-- ==== Sys2Proof/Laws/KeepsD.lean ====
section
/-! SUPPORT. The same of the commands of a core, and of exec and step as a whole. -/
/- One declaration after another: the package as one text then needs few threads at a time. -/
set_option Elab.async false
/- One chain of tactics serves every lemma here; a step of it that finds nothing to do is meant. -/
set_option linter.all false

namespace Sys2Proof.Machine

theorem keeps_execMldw {z : State} : ∀ a0 a1 s, Keeps z s → KeepsR z (execMldw a0 a1 s) := by
  intro a0 a1 s h
  unfold execMldw
  try dsimp only
  repeat' first | with_reducible intro _ | with_reducible assumption | with_reducible apply Keeps.ite | with_reducible apply KeepsR.ite | with_reducible apply keeps_runOp | with_reducible apply Keeps.foldl | with_reducible apply Keeps.next | with_reducible apply Keeps.fault | with_reducible apply Keeps.ite | with_reducible apply KeepsR.ite | split | with_reducible apply Keeps.built

theorem keeps_execMpass {z : State} : ∀ a0 a1 s, Keeps z s → KeepsR z (execMpass a0 a1 s) := by
  intro a0 a1 s h
  unfold execMpass
  try dsimp only
  repeat' first | with_reducible intro _ | with_reducible assumption | with_reducible apply Keeps.ite | with_reducible apply KeepsR.ite | with_reducible apply keeps_runOp | with_reducible apply Keeps.foldl | with_reducible apply Keeps.next | with_reducible apply Keeps.fault | with_reducible apply Keeps.ite | with_reducible apply KeepsR.ite | split | with_reducible apply Keeps.built

theorem keeps_execMzero {z : State} : ∀ a0 a1 s, Keeps z s → KeepsR z (execMzero a0 a1 s) := by
  intro a0 a1 s h
  unfold execMzero
  try dsimp only
  repeat' first | with_reducible intro _ | with_reducible assumption | with_reducible apply Keeps.ite | with_reducible apply KeepsR.ite | with_reducible apply keeps_runOp | with_reducible apply Keeps.foldl | with_reducible apply Keeps.next | with_reducible apply Keeps.fault | with_reducible apply Keeps.ite | with_reducible apply KeepsR.ite | split | with_reducible apply Keeps.built

theorem keeps_execXferRows {z : State} : ∀ a0 a1 s, Keeps z s → KeepsR z (execXferRows a0 a1 s) := by
  intro a0 a1 s h
  unfold execXferRows
  try dsimp only
  repeat' first | with_reducible intro _ | with_reducible assumption | with_reducible apply Keeps.ite | with_reducible apply KeepsR.ite | with_reducible apply keeps_runOp | with_reducible apply Keeps.foldl | with_reducible apply Keeps.next | with_reducible apply Keeps.fault | with_reducible apply Keeps.ite | with_reducible apply KeepsR.ite | split | with_reducible apply Keeps.built

theorem keeps_execXferTranspose {z : State} : ∀ a0 a1 s, Keeps z s → KeepsR z (execXferTranspose a0 a1 s) := by
  intro a0 a1 s h
  unfold execXferTranspose
  try dsimp only
  repeat' first | with_reducible intro _ | with_reducible assumption | with_reducible apply Keeps.ite | with_reducible apply KeepsR.ite | with_reducible apply keeps_runOp | with_reducible apply Keeps.foldl | with_reducible apply Keeps.next | with_reducible apply Keeps.fault | with_reducible apply Keeps.ite | with_reducible apply KeepsR.ite | split | with_reducible apply Keeps.built

theorem keeps_execXferConvert {z : State} : ∀ a0 a1 s, Keeps z s → KeepsR z (execXferConvert a0 a1 s) := by
  intro a0 a1 s h
  unfold execXferConvert
  try dsimp only
  repeat' first | with_reducible intro _ | with_reducible assumption | with_reducible apply Keeps.ite | with_reducible apply KeepsR.ite | with_reducible apply keeps_runOp | with_reducible apply Keeps.foldl | with_reducible apply Keeps.next | with_reducible apply Keeps.fault | with_reducible apply Keeps.ite | with_reducible apply KeepsR.ite | split | with_reducible apply Keeps.built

Problem statement: All entries are to be retyped with no difference from the original.

Result of this task:
-- ==== Sys2Proof/Laws/KeepsD.lean ====
section
/-! SUPPORT. The same of the commands of a core, and of exec and step as a whole. -/
/- One declaration after another: the package as one text then needs few threads at a time. -/
set_option Elab.async false
/- One chain of tactics serves every lemma here; a step of it that finds nothing to do is meant. -/
set_option linter.all false

namespace Sys2Proof.Machine

theorem keeps_execMldw {z : State} : ∀ a0 a1 s, Keeps z s → KeepsR z (execMldw a0 a1 s) := by
  intro a0 a1 s h
  unfold execMldw
  try dsimp only
  repeat' first | with_reducible intro _ | with_reducible assumption | with_reducible apply Keeps.ite | with_reducible apply KeepsR.ite | with_reducible apply keeps_runOp | with_reducible apply Keeps.foldl | with_reducible apply Keeps.next | with_reducible apply Keeps.fault | with_reducible apply Keeps.ite | with_reducible apply KeepsR.ite | split | with_reducible apply Keeps.built

theorem keeps_execMpass {z : State} : ∀ a0 a1 s, Keeps z s → KeepsR z (execMpass a0 a1 s) := by
  intro a0 a1 s h
  unfold execMpass
  try dsimp only
  repeat' first | with_reducible intro _ | with_reducible assumption | with_reducible apply Keeps.ite | with_reducible apply KeepsR.ite | with_reducible apply keeps_runOp | with_reducible apply Keeps.foldl | with_reducible apply Keeps.next | with_reducible apply Keeps.fault | with_reducible apply Keeps.ite | with_reducible apply KeepsR.ite | split | with_reducible apply Keeps.built

theorem keeps_execMzero {z : State} : ∀ a0 a1 s, Keeps z s → KeepsR z (execMzero a0 a1 s) := by
  intro a0 a1 s h
  unfold execMzero
  try dsimp only
  repeat' first | with_reducible intro _ | with_reducible assumption | with_reducible apply Keeps.ite | with_reducible apply KeepsR.ite | with_reducible apply keeps_runOp | with_reducible apply Keeps.foldl | with_reducible apply Keeps.next | with_reducible apply Keeps.fault | with_reducible apply Keeps.ite | with_reducible apply KeepsR.ite | split | with_reducible apply Keeps.built

theorem keeps_execXferRows {z : State} : ∀ a0 a1 s, Keeps z s → KeepsR z (execXferRows a0 a1 s) := by
  intro a0 a1 s h
  unfold execXferRows
  try dsimp only
  repeat' first | with_reducible intro _ | with_reducible assumption | with_reducible apply Keeps.ite | with_reducible apply KeepsR.ite | with_reducible apply keeps_runOp | with_reducible apply Keeps.foldl | with_reducible apply Keeps.next | with_reducible apply Keeps.fault | with_reducible apply Keeps.ite | with_reducible apply KeepsR.ite | split | with_reducible apply Keeps.built

theorem keeps_execXferTranspose {z : State} : ∀ a0 a1 s, Keeps z s → KeepsR z (execXferTranspose a0 a1 s) := by
  intro a0 a1 s h
  unfold execXferTranspose
  try dsimp only
  repeat' first | with_reducible intro _ | with_reducible assumption | with_reducible apply Keeps.ite | with_reducible apply KeepsR.ite | with_reducible apply keeps_runOp | with_reducible apply Keeps.foldl | with_reducible apply Keeps.next | with_reducible apply Keeps.fault | with_reducible apply Keeps.ite | with_reducible apply KeepsR.ite | split | with_reducible apply Keeps.built

theorem keeps_execXferConvert {z : State} : ∀ a0 a1 s, Keeps z s → KeepsR z (execXferConvert a0 a1 s) := by
  intro a0 a1 s h
  unfold execXferConvert
  try dsimp only
  repeat' first | with_reducible intro _ | with_reducible assumption | with_reducible apply Keeps.ite | with_reducible apply KeepsR.ite | with_reducible apply keeps_runOp | with_reducible apply Keeps.foldl | with_reducible apply Keeps.next | with_reducible apply Keeps.fault | with_reducible apply Keeps.ite | with_reducible apply KeepsR.ite | split | with_reducible apply Keeps.built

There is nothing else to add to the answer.